Um artigo publicado no Journal of the American Medical Association (JAMA) acrescentou detalhes sombrios a uma pesquisa que já era considerada eticamente desprezível: um estudo realizado entre as décadas de 1940 e 1970 com prisioneiros de uma penitenciária do estado norte-americano de Illinois, que eram infectados com o parasita da malária para testar medicamentos contra a doença. O estudo sobre malária na Penitenciária de Stateville ficou mal-afamado por adotar métodos coercitivos para incorporar detentos a seus experimentos científicos, como oferecer a eles dinheiro e redução de sentenças, em um ambiente em que a ideia de consentimento livre é questionável.
Coordenado pela Faculdade de Medicina da Universidade de Chicago, pelo Exército e pelo Departamento de Estado dos Estados Unidos, o esforço de pesquisa teve como resultado inicial o desenvolvimento de um remédio contra a malária, a primaquina. A história oficial de Stateville informava que seus experimentos incluíam apenas detentos brancos. Prisioneiros negros, de fato, não participaram das fases iniciais do estudo, porque havia uma suposição equivocada de que os afrodescendentes teriam algum tipo de imunidade à malária e sua participação poderia distorcer os resultados dos testes.
Mas os autores do artigo do JAMA, James Tabery e Hannah Allen, da Universidade de Utah, descobriram que isso mudou com o tempo e, a partir da década de 1950, os detentos negros tornaram-se um novo alvo de investigação por exibirem alta sensibilidade à primaquina. Para estudar as reações ao medicamento, os pesquisadores de Stateville introduziram o parasita da malária em detentos negros e lhes administravam quantidades excessivas de primaquina, embora isso pudesse provocar dores debilitantes. Prisioneiros com um distúrbio conhecido como deficiência de glicose-6-fosfato desidrogenase (G6PD) apresentaram efeitos colaterais como náusea, fadiga e até falência de órgãos.

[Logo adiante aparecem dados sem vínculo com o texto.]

-- ==== Sys2Proof/Certificates/Slice0/Obligations.lean ====
section
/-! DEFINITION. The statements for the provers, in the order of the spec's files. "The events" of a state are the model's
record of the block's output stream (log entry 2) and "the input" its record of what the host has issued (log entry
1). -/

open Sys2Proof Sys2Proof.Machine

/-! ## State, invariants, reset -/

/-- The machine after reset holds the values of R270's table, and its STATUS word is 0x0010 (R25). -/
def Obligations.ResetStateHoldsResetValues : Prop :=
  State.reset.ck.acc = 0x0000#16 ∧ State.reset.ck.empty = true ∧
  State.reset.enc.state = .idle ∧ State.reset.enc.len = 0x00#8 ∧ State.reset.enc.rem = 0x00#8 ∧
  State.reset.enc.acc = 0x0000#16 ∧ State.reset.dec.n = 0 ∧ State.reset.sync.state = .seeking ∧
  State.reset.sync.n = 0 ∧ State.reset.sync.len = 0x00#8 ∧ State.reset.sync.cnt = 0x00#8 ∧
  State.reset.fault = 0b0000#4 ∧ statusWord State.reset = 0x0010#16

/-- R270: reset, asserted in any state, sets every element to its reset value (no cell of a buffer has a value), emits
no event and withdraws none; nothing else the host does clears a fault bit. -/
def Obligations.ResetInputRestoresEveryElement : Prop :=
  (∀ (s : State) (rest : List Input), s.input = .reset :: rest →
    ∃ t, step s = .next t ∧
      t.ck.acc = 0x0000#16 ∧ t.ck.empty = true ∧
      t.enc.state = .idle ∧ t.enc.len = 0x00#8 ∧ t.enc.rem = 0x00#8 ∧ t.enc.acc = 0x0000#16 ∧
      t.dec.n = 0 ∧ (∀ i, bufRead t.dec.buf i = none) ∧
      t.sync.state = .seeking ∧ t.sync.n = 0 ∧ t.sync.len = 0x00#8 ∧ t.sync.cnt = 0x00#8 ∧
      (∀ i, bufRead t.sync.buf i = none) ∧
      t.fault = 0b0000#4 ∧ statusWord t = 0x0010#16 ∧ t.events = s.events ∧ t.input = rest) ∧
  (∀ s t : State, s.input.head? ≠ some .reset → step s = .next t → s.fault &&& t.fault = s.fault)

/-- The invariant of R30 and R31 holds at reset. -/
def Obligations.InvariantHoldsAtReset : Prop := State.reset.inv = true

/-- The invariant of R30 and R31 is kept by every step, from every state that has it. -/
def Obligations.EveryStepKeepsInvariant : Prop :=
  ∀ s t : State, s.inv = true → step s = .next t → t.inv = true

/-- Every finite sequence of inputs runs to its end from reset (the buffer never overflows, R204, and every operation
completes, R279), and there the tables of R30 and R31 hold. It follows from the invariant: at reset, kept by every step,
and no step stops under it. -/
def Obligations.ReachableStatesSatisfyTables : Prop :=
  ∀ is : List Input, ∃ t, runInputs is = .next t ∧
    (match t.sync.state with
      | .seeking => t.sync.n = 0 ∧ t.sync.len = 0#8 ∧ t.sync.cnt = 0#8
      | .length => t.sync.n = 1 ∧ bufRead t.sync.buf 0 = some 0x2A#8
      | .command => t.sync.n = 2 ∧ bufRead t.sync.buf 0 = some 0x2A#8 ∧ bufRead t.sync.buf 1 = some t.sync.len
      | .data => t.sync.n = 3 + t.sync.cnt.toNat ∧ 1 ≤ t.sync.len.toNat ∧ t.sync.cnt.toNat < t.sync.len.toNat
      | .crcHigh => t.sync.n = 3 + t.sync.len.toNat ∧ t.sync.cnt = t.sync.len
      | .crcLow => t.sync.n = 4 + t.sync.len.toNat ∧ t.sync.cnt = t.sync.len) ∧
    t.sync.n ≤ 259 ∧
    (match t.enc.state with
      | .idle => t.enc.len = 0#8 ∧ t.enc.rem = 0#8 ∧ t.enc.acc = 0#16
      | .haveLen => t.enc.rem = 0#8 ∧ t.enc.acc = 0#16
      | .payload => 1 ≤ t.enc.rem.toNat ∧ t.enc.rem.toNat ≤ t.enc.len.toNat) ∧
    t.dec.n ≤ 260 ∧
    (t.ck.empty = true → t.ck.acc = 0x0000#16)

/-- From a state with the invariant every step answers a next state: no operation word and no reset stops the block,
and the buffers do not overflow (R204, R279). -/
def Obligations.EveryStepCompletesUnderInvariant : Prop :=
  ∀ s : State, s.inv = true → ∃ t, step s = .next t

/-! ## Operation words and the step -/

/-- R232: a step at a legal word runs the operation the word decodes to, with the word taken from the input. -/
def Obligations.StepRunsDecodedOperation : Prop :=
  ∀ (s : State) (w : Word) (rest : List Input) (i : Instr),
    s.input = .word w :: rest → decode w = .instr i → i.wellFormed = true →
    step s = exec i { s with input := rest }

/-- With nothing pending a step changes nothing: the model's choice of log entry 3. -/
def Obligations.StepWithoutInputWaits : Prop :=
  ∀ s : State, s.input = [] → step s = .next s

/-- R231: a word whose opcode is not in the map, or whose opcode takes no argument and whose argument is not 0x00, sets
fault bit 1 and emits ILLEGAL_OP with the word, and no unit changes. -/
def Obligations.IllegalWordRaisesIllegalOp : Prop :=
  ∀ (s : State) (w : Word) (rest : List Input), s.input = .word w :: rest →
    (opField w ∉ [0x01#8, 0x02, 0x03, 0x10, 0x11, 0x12, 0x13, 0x20, 0x21, 0x22, 0x30, 0x31, 0x40] ∨
      (opField w ∈ [0x01#8, 0x03, 0x13, 0x21, 0x22, 0x31, 0x40] ∧ argField w ≠ 0x00#8)) →
    step s = .next { s with
      input := rest
      fault := s.fault ||| 0b0010#4
      events := s.events ++ [.err .ctrl 0x11#8 (.word w)] }

/-- R82: a no-argument word with a nonzero argument does nothing but raise ILLEGAL_OP; the legal words are exactly
those with one of six opcodes, or one of seven and argument 0x00; there are 1543 of them. -/
def Obligations.LegalWordsAreExactly1543 : Prop :=
  (∀ w : Word, (∃ i, decode w = .instr i) ↔
    (opField w ∈ [0x02#8, 0x10, 0x11, 0x12, 0x20, 0x30] ∨
      (opField w ∈ [0x01#8, 0x03, 0x13, 0x21, 0x22, 0x31, 0x40] ∧ argField w = 0x00#8))) ∧
  (∀ (s : State) (op arg : Byte) (rest : List Input), s.input = .word (op ++ arg) :: rest →
    op ∈ [0x01#8, 0x03, 0x13, 0x21, 0x22, 0x31, 0x40] → arg ≠ 0x00#8 →
    step s = .next { s with
      input := rest
      fault := s.fault ||| 0b0010#4
      events := s.events ++ [.err .ctrl 0x11#8 (.word (op ++ arg))] }) ∧
  ((List.range 256).map fun op => (List.range 256).countP fun arg =>
    (decode (BitVec.ofNat 8 op ++ BitVec.ofNat 8 arg)).instr?.isSome).sum = 1543

/-- R81: each opcode selects its operation, and every opcode not in the map is illegal. -/
def Obligations.OpcodeMapDecodes : Prop :=
  decode 0x0100#16 = .instr .ckClr ∧
  (∀ b : Byte, decode (0x02#8 ++ b) = .instr (.ckByte b)) ∧
  decode 0x0300#16 = .instr .ckRead ∧
  (∀ l : Byte, decode (0x10#8 ++ l) = .instr (.encLen l)) ∧
  (∀ c : Byte, decode (0x11#8 ++ c) = .instr (.encCmd c)) ∧
  (∀ d : Byte, decode (0x12#8 ++ d) = .instr (.encData d)) ∧
  decode 0x1300#16 = .instr .encAbort ∧
  (∀ b : Byte, decode (0x20#8 ++ b) = .instr (.decByte b)) ∧
  decode 0x2100#16 = .instr .decEnd ∧
  decode 0x2200#16 = .instr .decClr ∧
  (∀ b : Byte, decode (0x30#8 ++ b) = .instr (.syncByte b)) ∧
  decode 0x3100#16 = .instr .syncAbort ∧
  decode 0x4000#16 = .instr .statRead ∧
  (∀ op arg : Byte,
    op ∉ [0x01#8, 0x02, 0x03, 0x10, 0x11, 0x12, 0x13, 0x20, 0x21, 0x22, 0x30, 0x31, 0x40] →
    ∃ r, decode (op ++ arg) = .illegal r)

/-- Words of every family, written out from R80 and R81, decode to the operation they stand for. -/
def Obligations.SampleWordsDecode : Prop :=
  decode 0b0000001000101010#16 = .instr (.ckByte 0x2A) ∧
  decode 0b0001000100011011#16 = .instr (.encCmd 0x1B) ∧
  decode 0b0010000100000000#16 = .instr .decEnd ∧
  decode 0b0011000011111111#16 = .instr (.syncByte 0xFF) ∧
  decode 0b0100000000000000#16 = .instr .statRead

/-- Decode and encode agree both ways: a well-formed operation's word decodes to it, and a word that decodes is the
word of what it decodes to, so no bit of a legal word is dropped. -/
def Obligations.DecodeInvertsEncode : Prop :=
  (∀ i : Instr, i.wellFormed = true → decode (encode i) = .instr i) ∧
  (∀ (w : Word) (i : Instr), decode w = .instr i → encode i = w)

/-- The assembler gives every operation, written as R86 writes it, its one word; the lexical detail is the model's
choice of log entry 13. -/
def Obligations.AssembledOperationIsItsWord : Prop :=
  ∀ i : Instr, i.wellFormed = true → assembleLine (render i) = some [encode i]

/-- The pseudo-operations expand to the words R86 gives, and `.word` places its word, legal or not. -/
def Obligations.PseudoOperationsExpand : Prop :=
  (∀ (cmd : Byte) (p : List Byte), p.length ≤ 255 →
    (Line.send cmd p).words =
      some ((0x10#8 ++ BitVec.ofNat 8 p.length) :: (0x11#8 ++ cmd) :: p.map (fun b => 0x12#8 ++ b))) ∧
  (∀ bs : List Byte, (Line.feed bs).words = some (bs.map (fun b => 0x30#8 ++ b))) ∧
  (∀ bs : List Byte, (Line.decodeSeq bs).words = some (bs.map (fun b => 0x20#8 ++ b) ++ [0x2100#16])) ∧
  (∀ w : Word, (Line.rawWord w).words = some [w])

/-! ## The wire frame and the checksum -/

/-- R100: the checksum step is the rule's pseudocode in the source's own form, three adjustments after a byte swap and
an exclusive or. -/
def Obligations.CkStepIsSourceForm : Prop :=
  ∀ (acc : Word) (b : Byte),
    let t0 := acc.rotateLeft 8
    let t1 := t0 ^^^ b.zeroExtend 16
    let t2 := t1 ^^^ ((t1 &&& 0x00FF#16) >>> 4)
    let t3 := t2 ^^^ ((t2 <<< 8) <<< 4)
    let t4 := t3 ^^^ (((t3 &&& 0x00FF#16) <<< 4) <<< 1)
    ckStep acc b = t4
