-- ==== Sys2Proof/Laws/Runs.lean ====
section
/-! SUPPORT. Runs of operations: one operation at a time, and one list of operations after another. -/

namespace Sys2Proof.Machine

@[simp] theorem execAll_nil (s : State) : execAll [] s = .next s := rfl

theorem execAll_cons_next {i : Instr} {s t : State} (h : exec i s = .next t) (is : List Instr) :
    execAll (i :: is) s = execAll is t := by
  simp [execAll, h]

/-- A run that ends took its first operation, and the rest of it ends the same way. -/
theorem execAll_cons_eq_next {i : Instr} {is : List Instr} {s u : State} :
    execAll (i :: is) s = .next u ↔ ∃ t, exec i s = .next t ∧ execAll is t = .next u := by
  rw [execAll]
  split <;> simp_all

/-- Two runs one after the other are one run. -/
theorem execAll_append_eq_next {is js : List Instr} {s u : State} :
    execAll (is ++ js) s = .next u ↔ ∃ t, execAll is s = .next t ∧ execAll js t = .next u := by
  induction is generalizing s with
  | nil => simp
  | cons i is ih => simp only [List.cons_append, execAll_cons_eq_next, ih]; aesop

end Sys2Proof.Machine
end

Ao analisarem trabalhos científicos e arquivos de pesquisadores de Stateville, Tabery e Allen descobriram que os detentos negros recebiam recompensas menores do que as oferecidas aos brancos. Seus familiares também foram chamados a participar de uma vertente do estudo que buscava rastrear as origens genéticas da sensibilidade à primaquina. “Isso levanta questões sobre como a dinâmica coercitiva podia se estender para fora dos muros da prisão”, disse Tabery à revista Science. Ele agora quer divulgar a história desconhecida desses detentos negros em programas de educação científica e em museus da região de Chicago, onde eles viviam.